# Japanese style poem generator

## 1. Introduction
This is an introduction and log book to the poem generator for the project “Bad Poet Society”. This generative system is based on a LSTM neural network with the data set construced by a mixture of Japanese haiku-like and waka-like English poems. 

I am a little bit familiar with Japanese, and also fond of Japanese literatures and poems (haiku, tanka, choka, et al.), therefore I decided to make a generative system regarding Japanese poems (though there is a struggling story about how I choose my inspiring set.. will reveal it later). 

At the first time I saw this project, the generative adversarial networks (GAN) instantly appeared in my thought.
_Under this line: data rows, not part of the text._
/-! ## The scheduler, spans and cycles (spec/04, spec/07, spec/09) -/

/-- DISPATCH and PREEMPT (R90, R94, R95): the READY thread that goes first on a free core runs on it, or on a free core that caches its context where the core
offered does not; that core caches it first of its contexts. A thread that has run 10 ns on a device with no free core gives its core back to READY where a
READY thread has less slack. -/
def Obligations.CoresRunThreads : Prop :=
  ∀ (s : State) (core th : Nat), core < 64 → s.machineCheck = false →
    (s.mode = Mode.burst → s.onCore core = none → s.nextReady core = some th → s.injection = none →
      ∃ t home, exec (.dispatch core) s = .next t ∧ (home = core ∨ ((mget [] s.caches core).contains th = false ∧ (mget [] s.caches home).contains th = true ∧ s.onCore home = none)) ∧
        t.threadSt th = Th.running ∧ (t.thread th).core = some home ∧ (t.thread th).runSince = s.raw ∧
        (mget [] t.caches home).head? = some th ∧ (mget [] t.caches home).length ≤ 16 ∧ (∀ i, i ≠ th → t.thread i = s.thread i) ∧
        s.objectsBut t [Key.threadState th]) ∧
    (s.onCore core = some th → (s.thread th).runSince + 8 ≤ s.raw → s.threadSt th = Th.running → (s.thread th).matchRun = none → (∀ c, c < 64 → (s.onCore c).isSome = true) →
      (∃ x ∈ s.readyThreads, s.effSlack x < s.slack th) →
      ∃ t, exec (.preempt core) s = .next t ∧ t.threadSt th = Th.ready ∧ (t.thread th).core = none ∧ (t.thread th).readySince = s.raw ∧ (∀ i, i ≠ th → t.thread i = s.thread i) ∧
        s.objectsBut t [Key.threadState th])

/-- SPAN_ARRIVAL (R97): the span a slice expects is released, an early one is held without being released, and a number beyond the share raises FS036.
SPAN_CREDIT_RETURN and FETCH_COMPLETE (R91, R97, R98, R99): a credit that a slice owes comes back, never above the share, and a thread that was HELD for it
alone is READY; a fetch counts DEP_FETCH down, and the thread that waited for nothing else is READY. -/
def Obligations.SpansAndCreditsMove : Prop :=
  (∀ (s : State) (sl th seq : Nat), sl < 32 → s.live th = true → (s.threadSlices th).contains sl = true → seq < 2 ^ 32 → mget 0 (s.slice sl).expect th < 2 ^ 32 →
     (seq = mget 0 (s.slice sl).expect th → 0 < s.spanShare sl th → (s.slice sl).held.contains (th, (seq + 1) % 2 ^ 32) = false →
       ∃ t, exec (.spanArrival sl th seq) s = .next t ∧ mget 0 (t.slice sl).expect th = (seq + 1) % 2 ^ 32 ∧ (t.slice sl).held.contains (th, seq) = false ∧
         (∀ i, i ≠ sl → t.slice i = s.slice i) ∧ { t with slices := s.slices } = s) ∧
     (0 < (seq + 2 ^ 32 - mget 0 (s.slice sl).expect th) % 2 ^ 32 → (seq + 2 ^ 32 - mget 0 (s.slice sl).expect th) % 2 ^ 32 < s.spanShare sl th →
       (s.slice sl).held.contains (th, mget 0 (s.slice sl).expect th) = false →
       ∃ t, exec (.spanArrival sl th seq) s = .next t ∧ (t.slice sl).expect = (s.slice sl).expect ∧ (t.slice sl).held.contains (th, seq) = true ∧
         (∀ i, i ≠ sl → t.slice i = s.slice i) ∧ { t with slices := s.slices } = s) ∧
     (s.spanShare sl th ≤ (seq + 2 ^ 32 - mget 0 (s.slice sl).expect th) % 2 ^ 32 → exec (.spanArrival sl th seq) s = .next (s.fault 36 (.thread th) 0))) ∧
  (∀ (s : State) (sl th : Nat), sl < 32 → th < 3072 →
     (mget 0 (s.slice sl).owed th ≠ 0 → (s.thread th).matchRun = none →
       (s.threadSt th ≠ Th.held →
         ∃ t, exec (.spanCreditReturn sl th) s = .next t ∧ mget 0 (t.slice sl).owed th + 1 = mget 0 (s.slice sl).owed th ∧
           t.spanFree sl th = min (s.spanShare sl th) (s.spanFree sl th + 1) ∧ (∀ i, i ≠ sl → t.slice i = s.slice i) ∧ { t with slices := s.slices } = s) ∧
       (s.threadSt th = Th.held → 0 < s.spanShare sl th → (∀ x ∈ s.threadSlices th, x ≠ sl → 0 < s.spanFree x th) → (s.thread th).depends = false → s.heldByToken th = false →
         ∃ t, exec (.spanCreditReturn sl th) s = .next t ∧ mget 0 (t.slice sl).owed th + 1 = mget 0 (s.slice sl).owed th ∧
           t.spanFree sl th = min (s.spanShare sl th) (s.spanFree sl th + 1) ∧ t.threadSt th = Th.ready ∧ (t.thread th).readySince = s.raw ∧
           (∀ i, i ≠ th → t.thread i = s.thread i))) ∧
     (1 < (s.thread th).depFetch →
       ∃ t, exec (.fetchComplete th) s = .next t ∧ (t.thread th).depFetch + 1 = (s.thread th).depFetch ∧ t.threadSt th = s.threadSt th ∧ (∀ i, i ≠ th → t.thread i = s.thread i)) ∧
     ((s.thread th).depFetch = 1 → s.threadSt th = Th.waiting → (s.thread th).depSync ≤ 0 → (s.thread th).depTrig = false → (s.thread th).depTime = false → s.hasCredit th = true →
       s.heldByToken th = false →
       ∃ t, exec (.fetchComplete th) s = .next t ∧ (t.thread th).depFetch = 0 ∧ t.threadSt th = Th.ready ∧ (t.thread th).readySince = s.raw ∧ (∀ i, i ≠ th → t.thread i = s.thread i)))
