@[simp] theorem State.putThread_pending (s : State) (n : Nat) (x : Thread) : (s.putThread n x).pending = s.pending := rfl
@[simp] theorem State.putThread_objs (s : State) (n : Nat) (x : Thread) : (s.putThread n x).objs = s.objs := rfl
@[simp] theorem State.putThread_answers (s : State) (n : Nat) (x : Thread) : (s.putThread n x).answers = s.answers := rfl
@[simp] theorem State.putThread_mailbox (s : State) (n : Nat) (x : Thread) : (s.putThread n x).mailbox = s.mailbox := rfl
@[simp] theorem State.putThread_mailboxDone (s : State) (n : Nat) (x : Thread) : (s.putThread n x).mailboxDone = s.mailboxDone := rfl
@[simp] theorem State.putThread_sessions (s : State) (n : Nat) (x : Thread) : (s.putThread n x).sessions = s.sessions := rfl
@[simp] theorem State.putThread_subs (s : State) (n : Nat) (x : Thread) : (s.putThread n x).subs = s.subs := rfl
@[simp] theorem State.putThread_latches (s : State) (n : Nat) (x : Thread) : (s.putThread n x).latches = s.latches := rfl
@[simp] theorem State.putThread_hotJump (s : State) (n : Nat) (x : Thread) : (s.putThread n x).hotJump = s.hotJump := rfl
@[simp] theorem State.putThread_pcieUp (s : State) (n : Nat) (x : Thread) : (s.putThread n x).pcieUp = s.pcieUp := rfl
@[simp] theorem State.putThread_msixMasked (s : State) (n : Nat) (x : Thread) : (s.putThread n x).msixMasked = s.msixMasked := rfl
@[simp] theorem State.putThread_msixPending (s : State) (n : Nat) (x : Thread) : (s.putThread n x).msixPending = s.msixPending := rfl
@[simp] theorem State.putThread_dma (s : State) (n : Nat) (x : Thread) : (s.putThread n x).dma = s.dma := rfl
@[simp] theorem State.putThread_caches (s : State) (n : Nat) (x : Thread) : (s.putThread n x).caches = s.caches := rfl
@[simp] theorem State.putThread_tokens (s : State) (n : Nat) (x : Thread) : (s.putThread n x).tokens = s.tokens := rfl
@[simp] theorem State.putThread_slices (s : State) (n : Nat) (x : Thread) : (s.putThread n x).slices = s.slices := rfl
@[simp] theorem State.putThread_laneBase (s : State) (n : Nat) (x : Thread) : (s.putThread n x).laneBase = s.laneBase := rfl
@[simp] theorem State.putThread_lanes (s : State) (n : Nat) (x : Thread) : (s.putThread n x).lanes = s.lanes := rfl
@[simp] theorem State.putThread_cells (s : State) (n : Nat) (x : Thread) : (s.putThread n x).cells = s.cells := rfl
@[simp] theorem State.putThread_poison (s : State) (n : Nat) (x : Thread) : (s.putThread n x).poison = s.poison := rfl
@[simp] theorem State.putThread_waitingWrites (s : State) (n : Nat) (x : Thread) : (s.putThread n x).waitingWrites = s.waitingWrites := rfl
@[simp] theorem State.putThread_checkedPages (s : State) (n : Nat) (x : Thread) : (s.putThread n x).checkedPages = s.checkedPages := rfl
@[simp] theorem State.putThread_mapChanged (s : State) (n : Nat) (x : Thread) : (s.putThread n x).mapChanged = s.mapChanged := rfl
@[simp] theorem State.putThread_subchs (s : State) (n : Nat) (x : Thread) : (s.putThread n x).subchs = s.subchs := rfl
@[simp] theorem State.putThread_ring (s : State) (n : Nat) (x : Thread) : (s.putThread n x).ring = s.ring := rfl
@[simp] theorem State.putThread_fernAligned (s : State) (n : Nat) (x : Thread) : (s.putThread n x).fernAligned = s.fernAligned := rfl
@[simp] theorem State.putThread_frefPresent (s : State) (n : Nat) (x : Thread) : (s.putThread n x).frefPresent = s.frefPresent := rfl
@[simp] theorem State.putThread_clockFreq (s : State) (n : Nat) (x : Thread) : (s.putThread n x).clockFreq = s.clockFreq := rfl
@[simp] theorem State.putThread_clockGood (s : State) (n : Nat) (x : Thread) : (s.putThread n x).clockGood = s.clockGood := rfl
@[simp] theorem State.putThread_ptmAuto (s : State) (n : Nat) (x : Thread) : (s.putThread n x).ptmAuto = s.ptmAuto := rfl
@[simp] theorem State.putThread_slots (s : State) (n : Nat) (x : Thread) : (s.putThread n x).slots = s.slots := rfl
@[simp] theorem State.putThread_tius (s : State) (n : Nat) (x : Thread) : (s.putThread n x).tius = s.tius := rfl
@[simp] theorem State.putThread_adcLeft (s : State) (n : Nat) (x : Thread) : (s.putThread n x).adcLeft = s.adcLeft := rfl
@[simp] theorem State.putThread_acqs (s : State) (n : Nat) (x : Thread) : (s.putThread n x).acqs = s.acqs := rfl
@[simp] theorem State.putThread_trigoutActive (s : State) (n : Nat) (x : Thread) : (s.putThread n x).trigoutActive = s.trigoutActive := rfl
@[simp] theorem State.putThread_loadEdges (s : State) (n : Nat) (x : Thread) : (s.putThread n x).loadEdges = s.loadEdges := rfl
@[simp] theorem State.putThread_badgerQueue (s : State) (n : Nat) (x : Thread) : (s.putThread n x).badgerQueue = s.badgerQueue := rfl
@[simp] theorem State.putThread_calRan (s : State) (n : Nat) (x : Thread) : (s.putThread n x).calRan = s.calRan := rfl
@[simp] theorem State.putThread_routine (s : State) (n : Nat) (x : Thread) : (s.putThread n x).routine = s.routine := rfl
@[simp] theorem State.putThread_watch (s : State) (n : Nat) (x : Thread) : (s.putThread n x).watch = s.watch := rfl
@[simp] theorem State.putThread_histRead (s : State) (n : Nat) (x : Thread) : (s.putThread n x).histRead = s.histRead := rfl
@[simp] theorem State.putThread_liveLocs (s : State) (n : Nat) (x : Thread) : (s.putThread n x).liveLocs = s.liveLocs := rfl
@[simp] theorem State.putThread_recoveries (s : State) (n : Nat) (x : Thread) : (s.putThread n x).recoveries = s.recoveries := rfl
@[simp] theorem State.putThread_injection (s : State) (n : Nat) (x : Thread) : (s.putThread n x).injection = s.injection := rfl
@[simp] theorem State.putThread_faultWindow (s : State) (n : Nat) (x : Thread) : (s.putThread n x).faultWindow = s.faultWindow := rfl
@[simp] theorem State.putThread_faultIrqHeld (s : State) (n : Nat) (x : Thread) : (s.putThread n x).faultIrqHeld = s.faultIrqHeld := rfl
@[simp] theorem State.putThread_recordIrqHeld (s : State) (n : Nat) (x : Thread) : (s.putThread n x).recordIrqHeld = s.recordIrqHeld := rfl
@[simp] theorem State.putThread_machineCheck (s : State) (n : Nat) (x : Thread) : (s.putThread n x).machineCheck = s.machineCheck := rfl
@[simp] theorem State.putThread_wdogKick (s : State) (n : Nat) (x : Thread) : (s.putThread n x).wdogKick = s.wdogKick := rfl
@[simp] theorem State.putThread_entering (s : State) (n : Nat) (x : Thread) : (s.putThread n x).entering = s.entering := rfl
@[simp] theorem State.putThread_guardStaged (s : State) (n : Nat) (x : Thread) : (s.putThread n x).guardStaged = s.guardStaged := rfl
@[simp] theorem State.putThread_nvm (s : State) (n : Nat) (x : Thread) : (s.putThread n x).nvm = s.nvm := rfl
@[simp] theorem State.putThread_ledger (s : State) (n : Nat) (x : Thread) : (s.putThread n x).ledger = s.ledger := rfl
@[simp] theorem State.putThread_bootSeconds (s : State) (n : Nat) (x : Thread) : (s.putThread n x).bootSeconds = s.bootSeconds := rfl
@[simp] theorem State.putThread_retainMode (s : State) (n : Nat) (x : Thread) : (s.putThread n x).retainMode = s.retainMode := rfl
@[simp] theorem State.putThread_retainBurst (s : State) (n : Nat) (x : Thread) : (s.putThread n x).retainBurst = s.retainBurst := rfl
@[simp] theorem State.putThread_retained (s : State) (n : Nat) (x : Thread) : (s.putThread n x).retained = s.retained := rfl
@[simp] theorem State.putThread_resetSeen (s : State) (n : Nat) (x : Thread) : (s.putThread n x).resetSeen = s.resetSeen := rfl
@[simp] theorem State.putThread_resetRails (s : State) (n : Nat) (x : Thread) : (s.putThread n x).resetRails = s.resetRails := rfl
@[simp] theorem State.putThread_resetPending (s : State) (n : Nat) (x : Thread) : (s.putThread n x).resetPending = s.resetPending := rfl
@[simp] theorem State.putThread_burst (s : State) (n : Nat) (x : Thread) : (s.putThread n x).burst = s.burst := rfl
@[simp] theorem State.putThread_diag (s : State) (n : Nat) (x : Thread) : (s.putThread n x).diag = s.diag := rfl
@[simp] theorem State.putThread_diagBytes (s : State) (n : Nat) (x : Thread) : (s.putThread n x).diagBytes = s.diagBytes := rfl
@[simp] theorem State.putThread_fwSlotImage (s : State) (n : Nat) (x : Thread) : (s.putThread n x).fwSlotImage = s.fwSlotImage := rfl
@[simp] theorem State.putThread_flagsPast (s : State) (n : Nat) (x : Thread) : (s.putThread n x).flagsPast = s.flagsPast := rfl
@[simp] theorem State.putThread_lanePast (s : State) (n : Nat) (x : Thread) : (s.putThread n x).lanePast = s.lanePast := rfl
@[simp] theorem State.putThread_guardHits (s : State) (n : Nat) (x : Thread) : (s.putThread n x).guardHits = s.guardHits := rfl
@[simp] theorem State.putThread_scrubNext (s : State) (n : Nat) (x : Thread) : (s.putThread n x).scrubNext = s.scrubNext := rfl
@[simp] theorem State.putThread_scrubGain (s : State) (n : Nat) (x : Thread) : (s.putThread n x).scrubGain = s.scrubGain := rfl
@[simp] theorem State.putThread_fernAwait (s : State) (n : Nat) (x : Thread) : (s.putThread n x).fernAwait = s.fernAwait := rfl
@[simp] theorem State.putThread_ptp (s : State) (n : Nat) (x : Thread) : (s.putThread n x).ptp = s.ptp := rfl
@[simp] theorem State.putThread_trigoutHighZ (s : State) (n : Nat) (x : Thread) : (s.putThread n x).trigoutHighZ = s.trigoutHighZ := rfl
@[simp] theorem State.putThread_triginHigh (s : State) (n : Nat) (x : Thread) : (s.putThread n x).triginHigh = s.triginHigh := rfl
@[simp] theorem State.putThread_tap (s : State) (n : Nat) (x : Thread) : (s.putThread n x).tap = s.tap := rfl
@[simp] theorem State.putThread_dieTemp (s : State) (n : Nat) (x : Thread) : (s.putThread n x).dieTemp = s.dieTemp := rfl
@[simp] theorem State.putThread_authTimes (s : State) (n : Nat) (x : Thread) : (s.putThread n x).authTimes = s.authTimes := rfl
@[simp] theorem State.putThread_loadsDue (s : State) (n : Nat) (x : Thread) : (s.putThread n x).loadsDue = s.loadsDue := rfl
@[simp] theorem State.putThread_freeCount (s : State) (n : Nat) (x : Thread) : (s.putThread n x).freeCount = s.freeCount := rfl
@[simp] theorem State.putThread_out (s : State) (n : Nat) (x : Thread) : (s.putThread n x).out = s.out := rfl
@[simp] theorem State.putThread_get (s : State) (n : Nat) (x : Thread) (j : Nat) : (s.putThread n x).get j = s.get j := rfl
@[simp] theorem State.putThread_slice (s : State) (n : Nat) (x : Thread) (j : Nat) : (s.putThread n x).slice j = s.slice j := rfl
Due to the difficulty of exploiting a GAN and I was not familiar with it, I decided to make use of LSTM network for this generative system. I started checking the information regarding how to deploy a text generating LSTM, and the github [blog](https://gist.github.com/maxim5/c35ef2238ae708ccb0e55624e9e0252b) by Maxim, the AI haiku [blog](https://www.brianweet.com/2019/06/16/write-ai-gpt-2-haiku.html) by brianweet, and the *haikurnn* project ([blog](https://towardsdatascience.com/generating-haiku-with-deep-learning-dbf5d18b4246), [code](https://github.com/docmarionum1/haikurnn/)) by Jeremy Neiman give me a lot of inspiration. 

### A simple analysis regarding two haiku projects by others with mine
Although brianweet's and Jeremy Neiman's ideas are very similar with mine, the expolitation of Brianweet's made use of GPT-2 model by OpenAI which is too huge to deploy for a small scale project such like mine, while Jeremy Neiman's project did not utilize word vectors (only word index and RNN) for training which is too much simple as a generator. Mine makes use of gensim word2vec for word vector training and LSTM network for generator training, which is an appropriate size for deploying this creativity system. 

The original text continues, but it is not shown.